START Material to process
-- ==== Sys2Proof/Tests/Slice0.lean ====
section
/-!
SUPPORT. Tests of the model, each about one step on a small state, with results taken from spec/95_test_vectors.md or by hand from
the rules; the decoding of every opcode from its word in spec/opcode_table.json; the smoke test of WellFormed; and a witness for
the hypotheses of every statement that has some.
-/

namespace Sys2Proof.Tests

open Sys2Proof.Machine

/-- A connection at sequencer point `q` with `buf` buffered, on the pins `p`. -/
def connAt (q : SeqPoint) (buf : Bytes) (p : Pins) : State :=
  { State.reset with cs := .conn, seq := q, buf := buf, buflen := buf.length, env := [p] }

/-- What `f` says of the next state, if there is one. -/
def after {α : Type} (o : Host.Outcome State Fault Refusal) (f : State → α) : Option α :=
  match o with
  | .next t => some (f t)
  | .fault _ => none
  | .refused _ => none

/-! WellFormed: a payload of 2^27 bytes is refused, by the check and by the encoder; the longest legal one is not. An opcode that a
narrower opcode field does not spell is refused. -/

/-- Byte strings of every length exist: the tests at a length too long to write out are about any byte string of that length. -/
theorem exists_bytes (n : Nat) : ∃ p : Bytes, p.length = n := ⟨List.replicate n 0, List.length_replicate⟩

theorem test_wellFormed_refuses_long_payload (p : Bytes) (h : p.length = 134217728) : ¬ (Instr.upper p).WellFormed {} := by
  simp [Instr.WellFormed, Instr.payload, Config.lenMaxDefault, h]

theorem test_wellFormed_accepts_lenMax (p : Bytes) (h : p.length = 134217727) : (Instr.unsupOp0 p).WellFormed {} := by
  simp [Instr.WellFormed, Instr.op, Instr.payload, Config.lenMaxDefault, h]

theorem test_encode_refuses_long_payload (p : Bytes) (h : p.length = 134217728) : encode {} (.upper p) = none := by
  simp [encode, frameOf, encodeHeader, Instr.payload, Config.lenBitsDefault, h]
theorem test_wellFormed_refuses_wide_opcode :
    ¬ (Instr.randomize []).WellFormed { opBits := 4 } ∧ (Instr.unsupOp15 []).WellFormed { opBits := 4 } ∧
      encode { opBits := 4 } (.randomize []) = none := by decide

/-! V9: header codec. -/

theorem test_decodeHeader_property7 : decodeHeader {} 0x08000003 = (1, 3) := by decide
theorem test_decodeHeader_mixed : decodeHeader {} 0x12345678 = (2, 36984440) := by decide
theorem test_decodeHeader_two_bits : decodeHeader {} 0x88000000 = (17, 0) := by decide
theorem test_headAt_bigEndian : headAt {} [0x12, 0x34, 0x56, 0x78] = some 0x12345678 := by decide
theorem test_headAt_short : headAt {} [0x12, 0x34, 0x56] = none := by decide
theorem test_encodeHeader_property8 : encodeHeader {} 31 1 = some 0xF8000001 := by decide
theorem test_encodeHeader_max : encodeHeader {} 31 134217727 = some 0xFFFFFFFF := by decide
theorem test_encodeHeader_op_refused : encodeHeader {} 32 0 = none := by decide
theorem test_encodeHeader_len_refused : encodeHeader {} 0 134217728 = none := by decide
/-- The one-hot reading of the table, which R104 derives. -/
theorem test_classify_oneHot :
    ∀ op < 32, classify {} op = .supported ↔ op ≠ 0 ∧ op &&& (op - 1) = 0 := by decide
theorem test_classify_16_17 : classify {} 16 = .supported ∧ classify {} 17 = .unsupported := by decide

/-! The parameters of R12 are arguments: the defaults agree with each other, and a machine of another format decodes and runs. -/

theorem test_defaults_agree :
    ({} : Params).FormatOk ∧ ({} : Params).CounterFits ∧ ({} : Params).ResponsesFit ∧ ({} : Params).Roomy ∧
      ({} : Params).lenMax = 2 ^ 27 - 1 ∧ ({} : Params).rlenMax = 2 ^ 32 - 1 ∧ ({} : Params).residueMax = ({} : Params).lenMax + 3 ∧
      ({} : Params).bufCap = ({} : Params).lenMax + 3 + ({} : Params).chunkMax := by decide

/-- Two header bytes: a 5-bit opcode over an 11-bit length, lengths of responses in 16 bits, a counter of 12 bits. -/
def narrow : Params :=
  { hdrBytes := 2, lenBits := 11, lenMax := 2047, rlenBits := 16, rlenMax := 65535, bufCap := 4000, buflenBits := 12 }

/-- Two header bytes: a 6-bit opcode over a 10-bit length; the opcode 40 is supported. -/
def wide : Params :=
  { narrow with opBits := 6, lenBits := 10, lenMax := 1023, validOps := [40] }

theorem test_formats_agree : narrow.FormatOk ∧ narrow.CounterFits ∧ narrow.ResponsesFit ∧ wide.FormatOk := by decide
theorem test_narrow_codec :
    decodeHeader narrow 0x0803 = (1, 3) ∧ encodeHeader narrow 31 1 = some 0xF801 ∧ encodeHeader narrow 0 2048 = none ∧
      decode narrow [0x08, 0x01, 0x61, 0x10] = .ok (.upper [0x61], [0x10]) ∧
      phase narrow [0x08] = .awaitingHeader ∧ phase narrow [0x08, 0x01] = .awaitingPayload := by decide
theorem test_narrow_request :
    after (step { connAt .drain [0x08, 0x01, 0x61, 0x10] { xqReady := true } with par := narrow })
      (fun t => (t.buf, t.buflen, t.hist)) = some ([0x10], 1, [.xreq 1 [0x61], .extracted 1 [0x61]]) := by decide
theorem test_narrow_frame : frame narrow [0x41] = [0x00, 0x01, 0x41] := by decide
/-- An opcode above 31 has no row of the opcode table, and is extracted like every other, by VALID_OPS. -/
theorem test_wide_opcode_supported :
    decode wide [0xA0, 0x01, 0x61] = .error .noRow ∧
      after (step { connAt .drain [0xA0, 0x01, 0x61] { xqReady := true } with par := wide })
        (fun t => (t.seq, t.buf, t.hist)) = some (.xfWait, [], [.xreq 40 [0x61], .extracted 40 [0x61]]) := by decide
theorem test_wide_opcode_unsupported :
    after (step { connAt .drain [0xA4, 0x00] {} with par := wide })
      (fun t => (t.seq, t.txq, t.hist)) = some (.tx, [0x00, 0x05, 0x65, 0x72, 0x72, 0x6F, 0x72], [.extracted 41 []]) := by decide
/-- The counter wraps at its width, which CounterFits excludes. -/
theorem test_counter_has_its_width :
    after (step { connAt .rx [0x08, 0x00, 0x00] { rx := some (.chunk [0x61]) } with par := { buflenBits := 2 } })
      (fun t => t.buflen) = some 0 := by decide
theorem test_table_is_an_argument :
    after (exec (.unsupOp3 []) { connAt .drain [0x18, 0x00, 0x00, 0x00] { xqReady := true } with par := { validOps := [3] } })
      (fun t => t.hist) = some [.xreq 3 [], .extracted 3 []] := by decide
theorem test_errorText_is_an_argument :
    after (exec (.upper []) { connAt .drain [0x08, 0x00, 0x00, 0x00] {} with par := { validOps := [], errorText := [0x3F] } })
      (fun t => t.txq) = some [0x00, 0x00, 0x00, 0x01, 0x3F] := by decide

/-! Every opcode, its header written out from its match word in opcode_table.json, with a payload of one byte. -/

theorem test_decode_unsupOp0 :
    decode {} [0x00, 0x00, 0x00, 0x01, 0x61] = .ok (.unsupOp0 [0x61], []) := by decide
theorem test_decode_upper :
    decode {} [0x08, 0x00, 0x00, 0x01, 0x61] = .ok (.upper [0x61], []) := by decide
theorem test_decode_lower :
    decode {} [0x10, 0x00, 0x00, 0x01, 0x61] = .ok (.lower [0x61], []) := by decide
theorem test_decode_unsupOp3 :
    decode {} [0x18, 0x00, 0x00, 0x01, 0x61] = .ok (.unsupOp3 [0x61], []) := by decide
theorem test_decode_reverse :
    decode {} [0x20, 0x00, 0x00, 0x01, 0x61] = .ok (.reverse [0x61], []) := by decide
theorem test_decode_unsupOp5 :
    decode {} [0x28, 0x00, 0x00, 0x01, 0x61] = .ok (.unsupOp5 [0x61], []) := by decide
theorem test_decode_unsupOp6 :
    decode {} [0x30, 0x00, 0x00, 0x01, 0x61] = .ok (.unsupOp6 [0x61], []) := by decide
theorem test_decode_unsupOp7 :
    decode {} [0x38, 0x00, 0x00, 0x01, 0x61] = .ok (.unsupOp7 [0x61], []) := by decide
theorem test_decode_shuffle :
    decode {} [0x40, 0x00, 0x00, 0x01, 0x61] = .ok (.shuffle [0x61], []) := by decide
theorem test_decode_unsupOp9 :
    decode {} [0x48, 0x00, 0x00, 0x01, 0x61] = .ok (.unsupOp9 [0x61], []) := by decide
theorem test_decode_unsupOp10 :
    decode {} [0x50, 0x00, 0x00, 0x01, 0x61] = .ok (.unsupOp10 [0x61], []) := by decide
theorem test_decode_unsupOp11 :
    decode {} [0x58, 0x00, 0x00, 0x01, 0x61] = .ok (.unsupOp11 [0x61], []) := by decide
theorem test_decode_unsupOp12 :
    decode {} [0x60, 0x00, 0x00, 0x01, 0x61] = .ok (.unsupOp12 [0x61], []) := by decide
theorem test_decode_unsupOp13 :
    decode {} [0x68, 0x00, 0x00, 0x01, 0x61] = .ok (.unsupOp13 [0x61], []) := by decide
theorem test_decode_unsupOp14 :
    decode {} [0x70, 0x00, 0x00, 0x01, 0x61] = .ok (.unsupOp14 [0x61], []) := by decide
theorem test_decode_unsupOp15 :
    decode {} [0x78, 0x00, 0x00, 0x01, 0x61] = .ok (.unsupOp15 [0x61], []) := by decide
theorem test_decode_randomize :
    decode {} [0x80, 0x00, 0x00, 0x01, 0x61] = .ok (.randomize [0x61], []) := by decide
theorem test_decode_unsupOp17 :
    decode {} [0x88, 0x00, 0x00, 0x01, 0x61] = .ok (.unsupOp17 [0x61], []) := by decide
theorem test_decode_unsupOp18 :
    decode {} [0x90, 0x00, 0x00, 0x01, 0x61] = .ok (.unsupOp18 [0x61], []) := by decide
theorem test_decode_unsupOp19 :
    decode {} [0x98, 0x00, 0x00, 0x01, 0x61] = .ok (.unsupOp19 [0x61], []) := by decide
theorem test_decode_unsupOp20 :
    decode {} [0xA0, 0x00, 0x00, 0x01, 0x61] = .ok (.unsupOp20 [0x61], []) := by decide
theorem test_decode_unsupOp21 :
    decode {} [0xA8, 0x00, 0x00, 0x01, 0x61] = .ok (.unsupOp21 [0x61], []) := by decide
theorem test_decode_unsupOp22 :
    decode {} [0xB0, 0x00, 0x00, 0x01, 0x61] = .ok (.unsupOp22 [0x61], []) := by decide
theorem test_decode_unsupOp23 :
    decode {} [0xB8, 0x00, 0x00, 0x01, 0x61] = .ok (.unsupOp23 [0x61], []) := by decide
theorem test_decode_unsupOp24 :
    decode {} [0xC0, 0x00, 0x00, 0x01, 0x61] = .ok (.unsupOp24 [0x61], []) := by decide
theorem test_decode_unsupOp25 :
    decode {} [0xC8, 0x00, 0x00, 0x01, 0x61] = .ok (.unsupOp25 [0x61], []) := by decide
theorem test_decode_unsupOp26 :
    decode {} [0xD0, 0x00, 0x00, 0x01, 0x61] = .ok (.unsupOp26 [0x61], []) := by decide
theorem test_decode_unsupOp27 :
    decode {} [0xD8, 0x00, 0x00, 0x01, 0x61] = .ok (.unsupOp27 [0x61], []) := by decide
theorem test_decode_unsupOp28 :
    decode {} [0xE0, 0x00, 0x00, 0x01, 0x61] = .ok (.unsupOp28 [0x61], []) := by decide
theorem test_decode_unsupOp29 :
    decode {} [0xE8, 0x00, 0x00, 0x01, 0x61] = .ok (.unsupOp29 [0x61], []) := by decide
theorem test_decode_unsupOp30 :
    decode {} [0xF0, 0x00, 0x00, 0x01, 0x61] = .ok (.unsupOp30 [0x61], []) := by decide
theorem test_decode_unsupOp31 :
    decode {} [0xF8, 0x00, 0x00, 0x01, 0x61] = .ok (.unsupOp31 [0x61], []) := by decide

theorem test_decodeTableWord_randomize : decodeTableWord 32 0x80000002 = some (.randomize [0, 0]) := by decide

theorem test_withFetchWord_runs :
    after (step (State.reset.withFetchWord 32 0x08000000)) (fun t => (t.cs, t.seq, t.hist))
      = some (.conn, .xfWait, [.xreq 1 [], .extracted 1 []]) := by decide

/-! V10: the phase. -/

theorem test_phase_lenZero : phase {} [0x08, 0x00, 0x00, 0x00] = .frameReady := by decide
theorem test_phase_short : phase {} [0x08, 0x00, 0x00] = .awaitingHeader := by decide
theorem test_phase_payload : phase {} [0x08, 0x00, 0x00, 0x03, 0x61] = .awaitingPayload := by decide
theorem test_phase_trailing : phase {} [0x08, 0x00, 0x00, 0x03, 0x61, 0x62, 0x63, 0x10] = .frameReady := by decide
theorem test_phase_lenMax : phase {} [0x07, 0xFF, 0xFF, 0xFF] = .awaitingPayload := by decide

/-! V11: FEED, DRAIN, EXTRACT. -/

theorem test_feed_appends :
    after (step (connAt .rx [0x08, 0x00] { rx := some (.chunk [0x00, 0x03, 0x61]) })) (fun t => (t.seq, t.buf, t.buflen))
      = some (.drain, [0x08, 0x00, 0x00, 0x03, 0x61], 5) := by decide

/-- P5 with BUF_CAP = 8: six bytes and three more do not fit. -/
theorem test_feed_overflow :
    after (step { connAt .rx [0x08, 0x00, 0x00, 0x0A, 0x61, 0x62] { rx := some (.chunk [0x63, 0x64, 0x65]) } with
        par := { bufCap := 8 } }) (fun t => (t.cs, t.faultCode, t.buf))
      = some (.halted, .bufOverflow, [0x08, 0x00, 0x00, 0x0A, 0x61, 0x62]) := by decide

/-- The boundary of P5: six bytes and two more fit exactly. -/
theorem test_feed_exact_fit :
    after (step { connAt .rx [0x08, 0x00, 0x00, 0x0A, 0x61, 0x62] { rx := some (.chunk [0x63, 0x64]) } with
        par := { bufCap := 8 } }) (fun t => (t.cs, t.buf.length)) = some (.conn, 8) := by decide

theorem test_drain_stalls :
    after (step (connAt .drain [0x08, 0x00, 0x00, 0x03, 0x61] {})) (fun t => (t.seq, t.buf.length)) = some (.rx, 5) := by decide

theorem test_extract_upper_leaves_the_rest :
    after (step (connAt .drain [0x08, 0x00, 0x00, 0x01, 0x61, 0x10, 0x00] { xqReady := true }))
      (fun t => (t.seq, t.buf, t.buflen)) = some (.xfWait, [0x10, 0x00], 2) := by decide
theorem test_extract_upper_latches :
    after (step (connAt .drain [0x08, 0x00, 0x00, 0x01, 0x61, 0x10, 0x00] { xqReady := true }))
      (fun t => (t.curOp, t.curLen, t.curPay)) = some (1, 1, [0x61]) := by decide

/-- The corner case of R162: the TU takes nothing, the frame stays. -/
theorem test_extract_waits_for_tu :
    after (step (connAt .drain [0x08, 0x00, 0x00, 0x01, 0x61] {})) (fun t => (t.seq, t.buf.length)) = some (.drain, 5) := by
  decide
END Material to process
Go through the entries above and copy each line holding the string "simp".

Exercise output:
  simp [Instr.WellFormed, Instr.payload, Config.lenMaxDefault, h]
  simp [Instr.WellFormed, Instr.op, Instr.payload, Config.lenMaxDefault, h]
  simp [encode, frameOf, encodeHeader, Instr.payload, Config.lenBitsDefault, h]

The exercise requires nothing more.